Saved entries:
■ ■ ■

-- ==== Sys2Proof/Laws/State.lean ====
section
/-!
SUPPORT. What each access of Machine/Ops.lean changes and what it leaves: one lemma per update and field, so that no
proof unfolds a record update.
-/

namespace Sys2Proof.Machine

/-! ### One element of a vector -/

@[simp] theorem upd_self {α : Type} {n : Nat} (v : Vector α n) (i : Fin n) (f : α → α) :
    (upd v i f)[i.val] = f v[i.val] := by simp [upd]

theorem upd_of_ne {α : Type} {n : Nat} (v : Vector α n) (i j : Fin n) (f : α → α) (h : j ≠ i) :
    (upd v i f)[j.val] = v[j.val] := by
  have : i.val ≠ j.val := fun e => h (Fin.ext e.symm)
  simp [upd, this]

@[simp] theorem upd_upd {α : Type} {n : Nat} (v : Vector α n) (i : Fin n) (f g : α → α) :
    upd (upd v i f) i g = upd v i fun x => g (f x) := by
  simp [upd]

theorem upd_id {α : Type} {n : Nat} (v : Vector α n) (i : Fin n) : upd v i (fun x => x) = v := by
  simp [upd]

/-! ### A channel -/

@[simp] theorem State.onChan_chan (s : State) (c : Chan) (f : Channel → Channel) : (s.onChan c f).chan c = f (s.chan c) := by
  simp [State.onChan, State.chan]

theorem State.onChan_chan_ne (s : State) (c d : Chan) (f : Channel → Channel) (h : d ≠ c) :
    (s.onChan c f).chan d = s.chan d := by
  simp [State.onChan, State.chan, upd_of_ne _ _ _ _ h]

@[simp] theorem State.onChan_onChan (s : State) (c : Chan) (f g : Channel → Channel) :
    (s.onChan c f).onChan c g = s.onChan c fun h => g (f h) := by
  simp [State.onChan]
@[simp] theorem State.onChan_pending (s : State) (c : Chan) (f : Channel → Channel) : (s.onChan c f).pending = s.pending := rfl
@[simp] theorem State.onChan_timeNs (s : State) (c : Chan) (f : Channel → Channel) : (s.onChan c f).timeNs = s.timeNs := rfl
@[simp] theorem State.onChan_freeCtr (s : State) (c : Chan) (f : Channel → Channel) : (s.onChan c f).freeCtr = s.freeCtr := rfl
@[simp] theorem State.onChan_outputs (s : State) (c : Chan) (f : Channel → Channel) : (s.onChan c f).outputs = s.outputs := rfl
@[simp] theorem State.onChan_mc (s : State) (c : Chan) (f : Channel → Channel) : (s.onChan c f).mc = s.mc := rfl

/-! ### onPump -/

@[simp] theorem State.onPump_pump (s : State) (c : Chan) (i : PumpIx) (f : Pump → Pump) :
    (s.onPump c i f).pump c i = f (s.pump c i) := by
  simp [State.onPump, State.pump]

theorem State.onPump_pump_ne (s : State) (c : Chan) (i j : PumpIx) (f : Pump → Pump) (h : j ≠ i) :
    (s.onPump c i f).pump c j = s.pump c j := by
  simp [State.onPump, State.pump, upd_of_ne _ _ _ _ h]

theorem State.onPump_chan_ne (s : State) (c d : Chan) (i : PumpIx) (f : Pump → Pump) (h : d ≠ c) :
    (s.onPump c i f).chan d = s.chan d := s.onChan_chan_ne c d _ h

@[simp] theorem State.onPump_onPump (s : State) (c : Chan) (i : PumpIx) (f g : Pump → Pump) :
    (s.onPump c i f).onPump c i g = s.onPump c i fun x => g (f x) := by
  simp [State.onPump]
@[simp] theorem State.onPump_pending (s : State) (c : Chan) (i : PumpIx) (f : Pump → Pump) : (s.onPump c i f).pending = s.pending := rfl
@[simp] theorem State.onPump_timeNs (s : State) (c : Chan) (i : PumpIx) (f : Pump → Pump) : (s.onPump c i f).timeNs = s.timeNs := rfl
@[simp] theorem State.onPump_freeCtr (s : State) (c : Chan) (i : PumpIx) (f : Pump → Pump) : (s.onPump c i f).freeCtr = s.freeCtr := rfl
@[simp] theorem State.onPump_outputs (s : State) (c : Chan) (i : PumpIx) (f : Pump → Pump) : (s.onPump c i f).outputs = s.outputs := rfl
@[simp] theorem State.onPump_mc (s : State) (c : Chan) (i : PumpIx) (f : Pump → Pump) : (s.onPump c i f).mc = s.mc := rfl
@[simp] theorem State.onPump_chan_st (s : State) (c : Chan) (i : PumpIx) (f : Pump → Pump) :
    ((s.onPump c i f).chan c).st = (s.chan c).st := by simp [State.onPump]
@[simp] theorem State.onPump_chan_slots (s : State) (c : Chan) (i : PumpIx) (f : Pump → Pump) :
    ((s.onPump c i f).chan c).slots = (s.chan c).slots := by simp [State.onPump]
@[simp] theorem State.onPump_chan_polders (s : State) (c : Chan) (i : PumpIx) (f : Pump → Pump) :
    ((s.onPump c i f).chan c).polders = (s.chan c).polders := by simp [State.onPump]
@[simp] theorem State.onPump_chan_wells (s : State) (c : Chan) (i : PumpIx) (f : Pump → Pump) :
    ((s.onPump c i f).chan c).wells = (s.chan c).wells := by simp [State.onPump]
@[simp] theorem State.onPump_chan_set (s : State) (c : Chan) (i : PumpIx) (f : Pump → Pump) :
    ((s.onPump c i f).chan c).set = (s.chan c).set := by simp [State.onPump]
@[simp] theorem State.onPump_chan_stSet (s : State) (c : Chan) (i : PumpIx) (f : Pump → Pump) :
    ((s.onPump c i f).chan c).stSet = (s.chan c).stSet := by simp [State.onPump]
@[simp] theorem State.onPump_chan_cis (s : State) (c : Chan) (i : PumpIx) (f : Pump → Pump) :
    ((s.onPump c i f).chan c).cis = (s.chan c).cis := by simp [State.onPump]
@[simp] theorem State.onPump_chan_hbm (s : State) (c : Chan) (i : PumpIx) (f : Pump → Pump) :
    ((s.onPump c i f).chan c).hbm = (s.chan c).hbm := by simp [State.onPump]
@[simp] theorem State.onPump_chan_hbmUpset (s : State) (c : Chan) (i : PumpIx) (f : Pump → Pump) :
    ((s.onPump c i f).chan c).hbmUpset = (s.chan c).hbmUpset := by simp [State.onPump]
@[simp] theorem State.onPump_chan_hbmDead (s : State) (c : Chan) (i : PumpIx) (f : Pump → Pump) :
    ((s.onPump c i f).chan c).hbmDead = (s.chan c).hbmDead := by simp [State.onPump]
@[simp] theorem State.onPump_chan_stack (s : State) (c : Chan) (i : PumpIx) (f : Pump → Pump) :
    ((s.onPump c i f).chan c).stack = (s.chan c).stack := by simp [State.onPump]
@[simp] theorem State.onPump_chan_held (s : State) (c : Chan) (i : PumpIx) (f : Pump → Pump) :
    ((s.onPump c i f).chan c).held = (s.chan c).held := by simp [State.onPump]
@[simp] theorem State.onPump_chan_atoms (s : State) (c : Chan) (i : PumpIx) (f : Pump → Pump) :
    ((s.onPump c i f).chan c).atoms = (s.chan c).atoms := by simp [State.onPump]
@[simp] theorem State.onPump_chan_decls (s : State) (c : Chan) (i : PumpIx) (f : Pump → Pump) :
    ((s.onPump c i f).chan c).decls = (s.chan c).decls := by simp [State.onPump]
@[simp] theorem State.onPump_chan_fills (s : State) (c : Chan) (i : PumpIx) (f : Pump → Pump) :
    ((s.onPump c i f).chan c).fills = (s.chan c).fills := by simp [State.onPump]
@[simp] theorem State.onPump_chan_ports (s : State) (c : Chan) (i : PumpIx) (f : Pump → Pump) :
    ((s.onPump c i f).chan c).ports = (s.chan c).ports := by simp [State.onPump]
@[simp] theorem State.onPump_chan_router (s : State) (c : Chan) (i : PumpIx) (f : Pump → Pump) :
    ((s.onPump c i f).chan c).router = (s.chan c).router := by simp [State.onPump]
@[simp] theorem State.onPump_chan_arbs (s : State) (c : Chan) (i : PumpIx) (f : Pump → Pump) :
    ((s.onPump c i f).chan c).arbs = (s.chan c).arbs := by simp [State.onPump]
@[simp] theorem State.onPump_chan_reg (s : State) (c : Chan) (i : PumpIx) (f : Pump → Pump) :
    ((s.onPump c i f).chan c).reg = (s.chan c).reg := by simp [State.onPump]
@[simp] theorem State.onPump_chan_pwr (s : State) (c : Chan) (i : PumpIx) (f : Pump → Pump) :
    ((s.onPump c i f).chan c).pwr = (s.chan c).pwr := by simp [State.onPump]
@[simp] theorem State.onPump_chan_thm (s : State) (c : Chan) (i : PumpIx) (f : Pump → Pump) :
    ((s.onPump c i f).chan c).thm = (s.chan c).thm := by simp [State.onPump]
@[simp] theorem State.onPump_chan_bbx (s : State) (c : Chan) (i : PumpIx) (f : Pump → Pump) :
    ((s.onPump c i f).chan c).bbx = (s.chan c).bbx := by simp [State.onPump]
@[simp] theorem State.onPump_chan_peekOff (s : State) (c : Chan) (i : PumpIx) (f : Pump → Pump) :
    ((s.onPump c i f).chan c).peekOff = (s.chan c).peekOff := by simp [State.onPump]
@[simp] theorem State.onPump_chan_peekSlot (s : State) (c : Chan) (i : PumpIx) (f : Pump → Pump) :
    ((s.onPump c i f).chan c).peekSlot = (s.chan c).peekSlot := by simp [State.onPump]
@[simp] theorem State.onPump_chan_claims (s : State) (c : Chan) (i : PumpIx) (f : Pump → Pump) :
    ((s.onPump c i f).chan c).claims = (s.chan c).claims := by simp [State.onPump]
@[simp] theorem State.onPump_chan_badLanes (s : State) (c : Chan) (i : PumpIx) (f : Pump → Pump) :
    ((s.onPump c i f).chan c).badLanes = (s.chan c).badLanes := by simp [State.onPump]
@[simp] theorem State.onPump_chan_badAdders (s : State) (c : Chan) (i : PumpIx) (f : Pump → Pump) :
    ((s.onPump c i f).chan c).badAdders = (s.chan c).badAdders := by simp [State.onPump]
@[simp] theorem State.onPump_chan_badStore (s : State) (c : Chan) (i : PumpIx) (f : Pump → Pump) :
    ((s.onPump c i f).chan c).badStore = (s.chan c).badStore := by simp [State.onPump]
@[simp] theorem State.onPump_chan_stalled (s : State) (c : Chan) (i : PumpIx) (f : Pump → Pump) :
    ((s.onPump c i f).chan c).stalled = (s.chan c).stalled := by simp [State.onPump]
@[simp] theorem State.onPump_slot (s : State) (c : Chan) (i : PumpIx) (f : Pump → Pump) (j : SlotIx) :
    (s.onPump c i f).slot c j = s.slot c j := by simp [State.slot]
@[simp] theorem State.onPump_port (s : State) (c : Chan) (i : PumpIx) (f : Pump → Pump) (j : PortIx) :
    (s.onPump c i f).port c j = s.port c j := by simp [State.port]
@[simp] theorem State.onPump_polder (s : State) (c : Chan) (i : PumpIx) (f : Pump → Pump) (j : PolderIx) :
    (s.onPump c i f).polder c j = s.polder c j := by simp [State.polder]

■ ■ ■

## What the exercise asks:
The lines above, starting at the one with "((s.onPump c i f).chan c).hbm = (s.chan" and ending at the one with "((s.onPump c i f).chan c).hbmDead", are the only ones to return, exactly as written.

## Problem solution:
    ((s.onPump c i f).chan c).hbm = (s.chan c).hbm := by simp [State.onPump]
@[simp] theorem State.onPump_chan_hbmUpset (s : State) (c : Chan) (i : PumpIx) (f : Pump → Pump) :
    ((s.onPump c i f).chan c).hbmUpset = (s.chan c).hbmUpset := by simp [State.onPump]
@[simp] theorem State.onPump_chan_hbmDead (s : State) (c : Chan) (i : PumpIx) (f : Pump → Pump) :
    ((s.onPump c i f).chan c).hbmDead = (s.chan c).hbmDead := by simp [State.onPump]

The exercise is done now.